In Gaussian continuous reward environments, Wang et al [1] omitted OpAL* as a comparison, suggesting that it was not defined in this case. But while Jaskir & Frank (2023) [3] focused on binomial settings, it is simple to apply OpAL to the Gaussian setting considered in [1], where outcome distributions overlap for the best and worst options. Here, OpAL actors can still learn from continuous RPEs to prefer those actions that consistently yield the best outcomes on average. Indeed, we found that OpAL* performance exceeded that of the other models for the contingencies considered by [1] (Fig 2 left). To explore whether this conclusion held for other Gaussian distributions with varying means, we simulated performance for both models (using the same parameters that had been optimized for the above setting). Excellent OpAL* performance was still observed for higher and lower mean reward values (Fig 2) [Note though that a condition for good performance is that critic values should be initialized within the range of the reward statistics for these options (e.g., V(0) = 0.75 for mu = 0.8 vs 0.7), allowing G/N weights to favor actions that produce consistently RPEs that are largely consistent in sign over the course of learning. For fair comparison, this initialization was also provided to Wang et al’s neural model initial Q values, which also helped its performance.
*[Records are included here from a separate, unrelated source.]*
/-! ### Rounding -/

/-- `roundNearestEven n d` is a nearest integer to `n / d`, and even when another is as near (R72). -/
theorem roundNearestEven_nearest (n : Nat) {d : Nat} (hd : 0 < d) (j : Int) :
    |(n : Int) - roundNearestEven n d * d| ≤ |(n : Int) - j * d| ∧
      (|(n : Int) - roundNearestEven n d * d| = |(n : Int) - j * d| → j ≠ roundNearestEven n d →
        roundNearestEven n d % 2 = 0) := by
  have hn : (n : Int) = (n / d : Nat) * (d : Int) + (n % d : Nat) := by
    have := Nat.div_add_mod n d
    rw [Nat.mul_comm] at this
    exact_mod_cast this.symm
  have hr : n % d < d := Nat.mod_lt _ hd
  unfold roundNearestEven
  generalize n / d = q at *
  generalize n % d = r at *
  rw [hn]
  -- the distance of `j`, by where `j` lies
  have far : (j = q ∧ (q : Int) * d + r - j * d = r) ∨ (j = q + 1 ∧ (q : Int) * d + r - j * d = r - d) ∨
      (d + r : Int) ≤ (q : Int) * d + r - j * d ∨ (q : Int) * d + r - j * d ≤ r - 2 * d := by
    rcases lt_trichotomy j (q : Int) with h | rfl | h
    · right; right; left; nlinarith
    · left; constructor; rfl; ring
    · by_cases h1 : j = q + 1
      · right; left; subst h1; constructor; rfl; ring
      · right; right; right; nlinarith [show (q : Int) + 2 ≤ j by omega]
  generalize hX : (q : Int) * d + r - j * d = X at far
  have near0 : (q : Int) * d + r - (q : Int) * d = r := by ring
  have near1 : (q : Int) * d + r - ((q + 1 : Nat) : Int) * d = r - d := by push_cast; ring
  split
  · rw [near0]
    rcases far with ⟨rfl, h⟩ | ⟨rfl, h⟩ | h | h <;> constructor <;> intros <;> simp only [abs] at * <;> omega
  · split
    · rw [near1]
      rcases far with ⟨rfl, h⟩ | ⟨rfl, h⟩ | h | h <;> constructor <;> intros <;> simp only [abs] at * <;> omega
    · split
      · rw [near0]
        rcases far with ⟨rfl, h⟩ | ⟨rfl, h⟩ | h | h <;> constructor <;> intros <;> simp only [abs] at * <;> omega
      · rw [near1]
        rcases far with ⟨rfl, h⟩ | ⟨rfl, h⟩ | h | h <;> constructor <;> intros <;> simp only [abs] at * <;> omega

theorem roundNearestEven_bounds (n d : Nat) :
    n / d ≤ roundNearestEven n d ∧ roundNearestEven n d ≤ n / d + 1 := by
  unfold roundNearestEven
  split
  · omega
  · split
    · omega
    · split <;> omega

/-- The low 31 bits before clipping to infinity. -/
def f32RoundRaw (n d : Nat) : Nat := f32Shift n d * 2 ^ 23 + roundNearestEven n (d * 2 ^ f32Shift n d)

theorem f32RoundLow_eq (n d : Nat) : f32RoundLow n d = min (f32RoundRaw n d) f32InfLow := rfl

/-- The significand the shift leaves: below 2^24, and at least 2^23 unless nothing was shifted out. -/
theorem f32Shift_spec (n : Nat) {d : Nat} (hd : 0 < d) :
    n / (d * 2 ^ f32Shift n d) < 2 ^ 24 ∧ (f32Shift n d = 0 ∨ 2 ^ 23 ≤ n / (d * 2 ^ f32Shift n d)) := by
  have _ := hd
  rw [← Nat.div_div_eq_div_mul]
  unfold f32Shift
  generalize n / d = q
  by_cases h0 : q = 0
  · subst h0; simp
  · have h1 : 2 ^ Nat.log2 q ≤ q := Nat.log2_self_le h0
    have h2 : q < 2 ^ (Nat.log2 q + 1) := Nat.lt_log2_self
    by_cases hs : Nat.log2 q + 1 - 24 = 0
    · refine ⟨?_, .inl hs⟩
      rw [hs]
      have : 2 ^ (Nat.log2 q + 1) ≤ 2 ^ 24 := Nat.pow_le_pow_right (by decide) (by omega)
      omega
    · obtain ⟨t, ht⟩ : ∃ t, Nat.log2 q = 23 + t := ⟨Nat.log2 q - 23, by omega⟩
      have e : Nat.log2 q + 1 - 24 = t := by omega
      rw [e]
      rw [ht] at h1 h2
      have hp : 0 < 2 ^ t := Nat.two_pow_pos t
      refine ⟨(Nat.div_lt_iff_lt_mul hp).2 ?_, .inr ((Nat.le_div_iff_mul_le hp).2 ?_)⟩
      · rw [← Nat.pow_add]; rwa [show 24 + t = 23 + t + 1 by omega]
      · rwa [← Nat.pow_add]

/-- What the unclipped low part is worth: the rounded significand, shifted back. -/
theorem f32Mag_roundRaw (n : Nat) {d : Nat} (hd : 0 < d) :
    f32Mag (f32RoundRaw n d) = roundNearestEven n (d * 2 ^ f32Shift n d) * 2 ^ f32Shift n d := by
  obtain ⟨h1, h2⟩ := f32Shift_spec n hd
  obtain ⟨b1, b2⟩ := roundNearestEven_bounds n (d * 2 ^ f32Shift n d)
  unfold f32RoundRaw
  generalize roundNearestEven n (d * 2 ^ f32Shift n d) = m at *
  generalize n / (d * 2 ^ f32Shift n d) = q at *
  generalize f32Shift n d = s at *
  have hm : m ≤ 2 ^ 24 := by omega
  unfold f32Mag
  by_cases hlo : m < 2 ^ 23
  · have hs : s = 0 := by rcases h2 with h | h; exact h; omega
    subst hs
    rw [if_pos (by omega)]
    omega
  · rw [if_neg (by omega)]
    by_cases hhi : m = 2 ^ 24
    · subst hhi
      rw [show (s * 2 ^ 23 + 2 ^ 24) % 2 ^ 23 = 0 by omega, show (s * 2 ^ 23 + 2 ^ 24) / 2 ^ 23 - 1 = s + 1 by omega,
        Nat.pow_succ]
      ring
    · rw [show 2 ^ 23 + (s * 2 ^ 23 + m) % 2 ^ 23 = m by omega, show (s * 2 ^ 23 + m) / 2 ^ 23 - 1 = s by omega]

/-- A magnitude at least 2^23 times a power of two is a multiple of that power. -/
theorem f32Mag_dvd {low s : Nat} (h : 2 ^ 23 * 2 ^ s ≤ f32Mag low) : 2 ^ s ∣ f32Mag low := by
  unfold f32Mag at *
  split at h
  · have h1 : low % 2 ^ 23 < 2 ^ 23 := Nat.mod_lt _ (by decide)
    have h2 : 1 ≤ 2 ^ s := Nat.one_le_two_pow
    have : 2 ^ 23 * 1 ≤ 2 ^ 23 * 2 ^ s := Nat.mul_le_mul_left _ h2
    omega
  · rename_i he
    rw [if_neg he]
    have h1 : low % 2 ^ 23 < 2 ^ 23 := Nat.mod_lt _ (by decide)
    generalize low / 2 ^ 23 - 1 = e at *
    have : s ≤ e := by
      by_contra hc
      have : 2 ^ (e + 1) ≤ 2 ^ s := Nat.pow_le_pow_right (by decide) (by omega)
      rw [Nat.pow_succ] at this
      have h3 : 0 < 2 ^ e := Nat.two_pow_pos e
      nlinarith
    exact Nat.dvd_mul_left_of_dvd (Nat.pow_dvd_pow 2 this) _

/-- Rounding to nearest, ties to even, among all magnitudes (R72, R73). -/
theorem f32RoundRaw_nearest (n : Nat) {d : Nat} (hd : 0 < d) (low : Nat) :
    |(n : Int) - f32Mag (f32RoundRaw n d) * d| ≤ |(n : Int) - f32Mag low * d| ∧
      (|(n : Int) - f32Mag (f32RoundRaw n d) * d| = |(n : Int) - f32Mag low * d| →
        f32Mag low ≠ f32Mag (f32RoundRaw n d) → f32RoundRaw n d % 2 = 0) := by
  obtain ⟨h1, h2⟩ := f32Shift_spec n hd
  have hmag := f32Mag_roundRaw n hd
  have hpar : f32RoundRaw n d % 2 = roundNearestEven n (d * 2 ^ f32Shift n d) % 2 := by unfold f32RoundRaw; omega
  rw [hmag, hpar]
  have hP : 0 < 2 ^ f32Shift n d := Nat.two_pow_pos _
  have hD : 0 < d * 2 ^ f32Shift n d := Nat.mul_pos hd hP
  have near := roundNearestEven_nearest n hD
  have reorder : ∀ m : Int, m * ((d * 2 ^ f32Shift n d : Nat) : Int) = m * ((2 ^ f32Shift n d : Nat) : Int) * d := by
    intro m; push_cast; ring
  by_cases hv : 2 ^ 23 * 2 ^ f32Shift n d ≤ f32Mag low ∨ f32Shift n d = 0
  · have hdv : 2 ^ f32Shift n d ∣ f32Mag low := by
      rcases hv with hv | hv
      · exact f32Mag_dvd hv
      · rw [hv]; exact Nat.one_dvd _
    obtain ⟨j, hj⟩ := hdv
    have := near (j : Int)
    rw [reorder, reorder] at this
    have ej : ((f32Mag low : Nat) : Int) = (j : Int) * ((2 ^ f32Shift n d : Nat) : Int) := by
      rw [hj]; push_cast; ring
    rw [ej]
    push_cast at this ⊢
    refine ⟨this.1, fun he hne => this.2 he fun hjm => hne ?_⟩
    have : j = roundNearestEven n (d * 2 ^ f32Shift n d) := by exact_mod_cast hjm
    rw [hj, this, Nat.mul_comm]
  · -- a magnitude below the smallest with this exponent is farther than that smallest one
    have hlt : f32Mag low < 2 ^ 23 * 2 ^ f32Shift n d := by omega
    have hs : 2 ^ 23 ≤ n / (d * 2 ^ f32Shift n d) := by
      rcases h2 with h | h
      · exact absurd (.inr h) hv
      · exact h
    have hn : 2 ^ 23 * (d * 2 ^ f32Shift n d) ≤ n := (Nat.le_div_iff_mul_le hD).1 hs
    have := near ((2 ^ 23 : Nat) : Int)
    rw [reorder, reorder] at this
    have hb : ((2 ^ 23 : Nat) : Int) * ((2 ^ f32Shift n d : Nat) : Int) * d ≤ n := by
      have : ((2 ^ 23 * (d * 2 ^ f32Shift n d) : Nat) : Int) ≤ (n : Int) := by exact_mod_cast hn
      push_cast at this ⊢
      linarith
    have hc : ((f32Mag low : Nat) : Int) * d < ((2 ^ 23 : Nat) : Int) * ((2 ^ f32Shift n d : Nat) : Int) * d := by
      have : f32Mag low * d < 2 ^ 23 * 2 ^ f32Shift n d * d := Nat.mul_lt_mul_of_pos_right hlt hd
      exact_mod_cast this
    have key : |(n : Int) - ((2 ^ 23 : Nat) : Int) * ((2 ^ f32Shift n d : Nat) : Int) * d| < |(n : Int) - f32Mag low * d| := by
      rw [abs_of_nonneg (by linarith), abs_of_nonneg (by linarith)]
      linarith
    have lt := lt_of_le_of_lt this.1 key
    push_cast at lt ⊢
    exact ⟨le_of_lt lt, fun he => absurd he (ne_of_lt lt)⟩
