-- ==== Sys2Proof/Tests/Slice0.lean ====
section
/-! SUPPORT. Smoke tests of well-formedness, decoding from words written out of the spec's formats, numbers of spec/95_test_vectors.md, and for every obligation with hypotheses a concrete witness that meets them. -/

namespace Sys2Proof.Tests

open Sys2Proof Sys2Proof.Machine

/-! ### Small states -/

/-- The registers a command leaves. -/
def regsOf (o : Host.Outcome State Fault Refusal) : Regs :=
  match o with
  | .next t => t.regs
  | .fault _ => Regs.powerOn
  | .refused _ => Regs.powerOn

/-- The response a command gives. -/
def rspOf (o : Host.Outcome State Fault Refusal) : Option Response :=
  match o with
  | .next t => t.rsp
  | .fault _ => none
  | .refused _ => none

/-- The configuration of vector V-D1, with channel 5 a triple `I16` cascade and a biquad. -/
def bankRegs (bq : BqCfg) : Regs :=
  { Regs.powerOn with
    ch := #v[⟨true, .q8_8, 1#2, 3#4⟩, ⟨true, .i16, 1#2, 3#4⟩, ⟨true, .q16_16, 1#2, 5#4⟩, ⟨true, .f32, 1#2, 3#4⟩,
      ⟨true, .f32, 1#2, 5#4⟩, ⟨true, .i16, 3#2, 3#4⟩]
    hp := #v[⟨true, 0#5⟩, ⟨true, 3#5⟩, ⟨true, 6#5⟩, ⟨true, 9#5⟩]
    bp := #v[⟨true, true, 0#5, 6#5⟩, ⟨true, true, 9#5, 12#5⟩]
    bq := bq }

/-- The bank before its first `STEP`. -/
def bank (bq : BqCfg) : State := { State.reset with regs := bankRegs bq }

/-- The bank after a `STEP`, as the flags show it. -/
def stepped (bq : BqCfg) : State := { State.reset with regs := { bankRegs bq with stepped := true } }

/-- A state reconfigured after a `STEP`. -/
def staleState : State := { State.reset with regs := { Regs.powerOn with stepped := true, stale := true } }

/-- A state whose configuration is invalid: channel 0 enabled with order 0. -/
def invalidState : State :=
  { State.reset with regs := Regs.powerOn.writeCh 0 ⟨true, .i16, 0#2, 3#4⟩ }

/-- The Q8.8 biquad of vector V-B1. -/
def bqMul : BqCfg := ⟨true, .q8Mul, 64#12, 256#12⟩

/-- The 16-bit biquad of vector V-B2. -/
def bqShift : BqCfg := ⟨true, .i16Shift, 2#12, 256#12⟩

/-- The disabled biquad. -/
def bqOff : BqCfg := ⟨false, .i16Shift, 0#12, 0#12⟩

/-! ### Well-formedness -/

theorem test_channel_6_is_ill_formed : (Instr.cfgch 6#3 true .i16 1#2 3#4).wellFormed = false := by decide

theorem test_channel_7_is_ill_formed : (Instr.cfgch 7#3 false .f32 0#2 0#4).wellFormed = false := by decide

theorem test_channel_5_is_well_formed : (Instr.cfgch 5#3 true .f32 2#2 5#4).wellFormed = true := by decide

/-! ### Decoding: one word per constructor, written out bit by bit from R44 to R51 -/

theorem test_decode_step : decode (0b0001#4 ++ 0b0000000000000000#16 ++ 0b1111111111001110#16) = .ok (asmStep (-50)) := rfl

theorem test_decode_reset : decode (0b0010#4 ++ 0#32) = .ok .reset := rfl

theorem test_decode_select :
    decode (0b0011#4 ++ 0b000#3 ++ 0b00000000001000000000000000001#29) = .ok (.select 0x00040001#29) := rfl

theorem test_decode_getval : decode (0b0100#4 ++ 0#27 ++ 0b10010#5) = .ok (.getval 18#5) := rfl

theorem test_decode_getsel : decode (0b0101#4 ++ 0#32) = .ok .getsel := rfl

theorem test_decode_cfgch :
    decode (0b1000#4 ++ 0#20 ++ 0b0101#4 ++ 0b10#2 ++ 0b11#2 ++ 0b1#1 ++ 0b101#3)
      = .ok (.cfgch 5#3 true .f32 2#2 5#4) := rfl

theorem test_decode_cfghp : decode (0b1001#4 ++ 0#24 ++ 0b01111#5 ++ 0b1#1 ++ 0b11#2) = .ok (.cfghp 3#2 true 15#5) := rfl

theorem test_decode_cfgbp :
    decode (0b1010#4 ++ 0#19 ++ 0b00110#5 ++ 0b00011#5 ++ 0b1#1 ++ 0b1#1 ++ 0b0#1)
      = .ok (.cfgbp 0#1 true true 3#5 6#5) := rfl

theorem test_decode_cfgbq :
    decode (0b1011#4 ++ 0#6 ++ 0b1#1 ++ 0b1#1 ++ 0b000100000000#12 ++ 0b000001000000#12)
      = .ok (.cfgbq true .q8Mul 64#12 256#12) := rfl

/-- The illegal words of vector V-C2, by their reason. -/
theorem test_illegal_opcodes :
    ∀ w ∈ [0x000000000#36, 0x600000000#36, 0x700000000#36, 0xC00000000#36, 0xD00000000#36, 0xE00000000#36,
      0xF00000000#36], decode w = .error .opcode := by
  simp only [List.mem_cons, List.not_mem_nil, or_false, forall_eq_or_imp, forall_eq]
  exact ⟨rfl, rfl, rfl, rfl, rfl, rfl, rfl⟩

theorem test_illegal_reserved_bits :
    ∀ w ∈ [0x100010001#36, 0x200000001#36, 0x320000000#36, 0x400000020#36, 0x500000001#36, 0x800001000#36,
      0x900000100#36, 0xA00002000#36, 0xB04000000#36], decode w = .error .reservedBit := by
  simp only [List.mem_cons, List.not_mem_nil, or_false, forall_eq_or_imp, forall_eq]
  exact ⟨rfl, rfl, rfl, rfl, rfl, rfl, rfl, rfl, rfl⟩

theorem test_illegal_channel : decode 0x80000014E#36 = .error .channel := rfl

/-- A table word decodes, one with a bit above bit 35 does not, and the very next step runs it. -/
theorem test_decode_table_word : decodeTableWord 40 0x100000064 = some (.step 100#16) := by decide

theorem test_table_word_too_wide : decodeTableWord 40 0x8100000064 = none := by decide

theorem test_fetch_word_runs : rspOf (step (State.reset.withFetchWord 40 0x301480038)) = some ⟨.ok, 0#32⟩ ∧
    (regsOf (step (State.reset.withFetchWord 40 0x301480038))).sel = 0x01480038#29 := by decide

/-! ### Arithmetic (vectors V-N1 to V-N4, V-E1 to V-E4, V-E12) -/

theorem test_rinc16 :
    ([(100, 3), (-74, 3), (1, 1), (-1, 1), (2, 2), (-2, 2), (-3, 2), (7, 4), (8, 4), (-16, 5), (-17, 5), (128, 8),
      (-129, 8), (-32768, 8), (32767, 2)].map fun p : Int × Nat => (rinc (BitVec.ofInt 16 p.1) p.2).toInt)
    = [13, -9, 0, -1, 1, 0, -1, 0, 1, 0, -1, 1, -1, -128, -8192] := by decide

theorem test_rinc32 :
    ([(256000, 5), (65536000, 8), (-2147483648, 3), (2147483647, 2)].map fun p : Int × Nat =>
      (rinc (BitVec.ofInt 32 p.1) p.2).toInt) = [8000, 256000, -268435456, -536870912] := by decide

theorem test_rshr16 :
    ([(1000, 2), (-313, 2), (5, 0), (1, 1), (-1, 1), (16383, 15), (16384, 15), (-1, 15), (-32768, 15),
      (32767, 1)].map fun p : Int × Nat => (rshr (BitVec.ofInt 16 p.1) p.2).toInt)
    = [250, -78, 5, 1, 0, 0, -1, 0, -1, -16384] := by decide

theorem test_mulrs8 :
    ([(256000, 64), (-80000, 64), (-71000, 64), (3, 128), (-3, 128), (-1, 128), (1, 127), (-12345, 256), (12345, 0),
      (64000, 255), (-2147483648, 256), (2147483647, 255)].map fun p : Int × Nat =>
        (mulrs8 (BitVec.ofInt 32 p.1) p.2).toInt)
    = [64000, -20000, -17750, 2, -1, 0, 0, -12345, 0, 63750, -2147483648, 2139095039] := by decide

theorem test_converters :
    (q8OfI16 0x8000#16).toInt = -8388608 ∧ (q16OfI16 0x7FFF#16).toInt = 2147418112 ∧
    ([255, -1, -60000, 255985].map fun v : Int => (intOfQ8 (BitVec.ofInt 32 v)).toInt) = [0, -1, -235, 999] ∧
    ([-2048000, 65535985, -65535].map fun v : Int => (intOfQ16 (BitVec.ofInt 32 v)).toInt) = [-32, 999, -1] ∧
    (q16OfQ8 8388608#32).toInt = -2147483648 ∧ (q8OfQ16 (BitVec.ofInt 32 (-1))).toInt = -1 := by decide

theorem test_float_converters :
    f32OfI16 1000#16 = 0x447A0000#32 ∧ f32OfI16 0x8000#16 = 0xC7000000#32 ∧ f32OfI16 1#16 = 0x3F800000#32 ∧
    f32OfI16 0#16 = 0#32 ∧ f32Pow2 5 = 0x42000000#32 ∧ f32Pow2 8 = 0x43800000#32 ∧
    i16OfF32 0x41FA0000#32 = 31#16 ∧ i16OfF32 0x3F000000#32 = 0#16 ∧ i16OfF32 0x3FC00000#32 = 2#16 ∧
    i16OfF32 0x7FC00000#32 = 0#16 := by decide

theorem test_ema_i16 :
    ([(0, 100, 3), (13, 100, 3), (24, -50, 3), (0, 1, 1), (1, 0, 1), (0, -1, 2), (984, 1000, 5), (985, 1000, 5),
      (0, 32767, 8), (0, -32768, 1), (-20000, 20000, 2), (4109, -32768, 3)].map fun p : Int × Int × Nat =>
        (emaI16 (BitVec.ofInt 16 p.1) (BitVec.ofInt 16 p.2.1) p.2.2).toInt)
    = [13, 24, 15, 0, 0, 0, 985, 985, -128, -16384, -26384, 7691] := by decide

theorem test_ema_q8 :
    ([(0, 1000, 5), (8000, 1000, 5), (0, -1, 8), (255985, 1000, 5), (-8388608, 32767, 1),
      (-5120000, 20000, 2)].map fun p : Int × Int × Nat =>
        (emaQ8 (BitVec.ofInt 32 p.1) (q8OfI16 (BitVec.ofInt 16 p.2.1)) p.2.2).toInt)
    = [8000, 15750, -1, 255985, -128, -2560000] := by decide

theorem test_ema_q16 :
    ([(0, 1000, 5), (0, -32768, 1), (0, 32767, 8), (65535984, 1000, 5), (-1310720000, 20000, 2)].map
      fun p : Int × Int × Nat => (emaQ16 (BitVec.ofInt 32 p.1) (q16OfI16 (BitVec.ofInt 16 p.2.1)) p.2.2).toInt)
    = [2048000, -1073741824, 8388352, 65535985, -1729101824] := by decide

theorem test_ema_f32 :
    emaF32 0#32 (f32OfI16 1000#16) 5 = 0x41FA0000#32 ∧ emaF32 0x41FA0000#32 (f32OfI16 1000#16) 5 = 0x42761800#32 ∧
    emaF32 0#32 (f32OfI16 1#16) 8 = 0x3B800000#32 ∧ emaF32 0#32 (f32OfI16 0x8000#16) 1 = 0xC6800000#32 ∧
    emaF32 0#32 0#32 4 = 0#32 := by decide

/-! ### Commands, one step each (the examples of R96 to R120 and the vectors they cite) -/

set_option maxRecDepth 8000 in
/-- V-S2, row 0: stage 2 and stage 3 read the stage below as already updated. -/
theorem test_step_cascade :
    let r := regsOf (exec (asmStep 1000) (bank bqOff))
    r.readAcc 5 0 = 125#32 ∧ r.readAcc 5 1 = 16#32 ∧ r.readAcc 5 2 = 2#32 := by decide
Moreover, a nearly equivalent implementation would be to allow the agent to sample a few actions and initialize allow the critic to the mean outcome; alternatively, the agent could simply be forced to select each option once before using its policy (like UCB).].
How does OpAL* succeed in these Gaussian settings despite substantial overlap in distribution between options? As described by Jaskir & Frank (2023) [3], its opponent actors show enhanced sensitivity to the consistency (in sign) of the history of positive and negative RPEs, respectively, for each action. For Gaussian outcomes, the G actors emphasize differences in the upper tails of the outcome distributions, while N actors emphasize differences in the lower tails (again due to efficient coding). In combination, these actors can expediently optimize performance. We confirmed that OpAL* performance was facilitated by its opponent actors; indeed, using only the G actor for example largely eliminated the OpAL* advantage.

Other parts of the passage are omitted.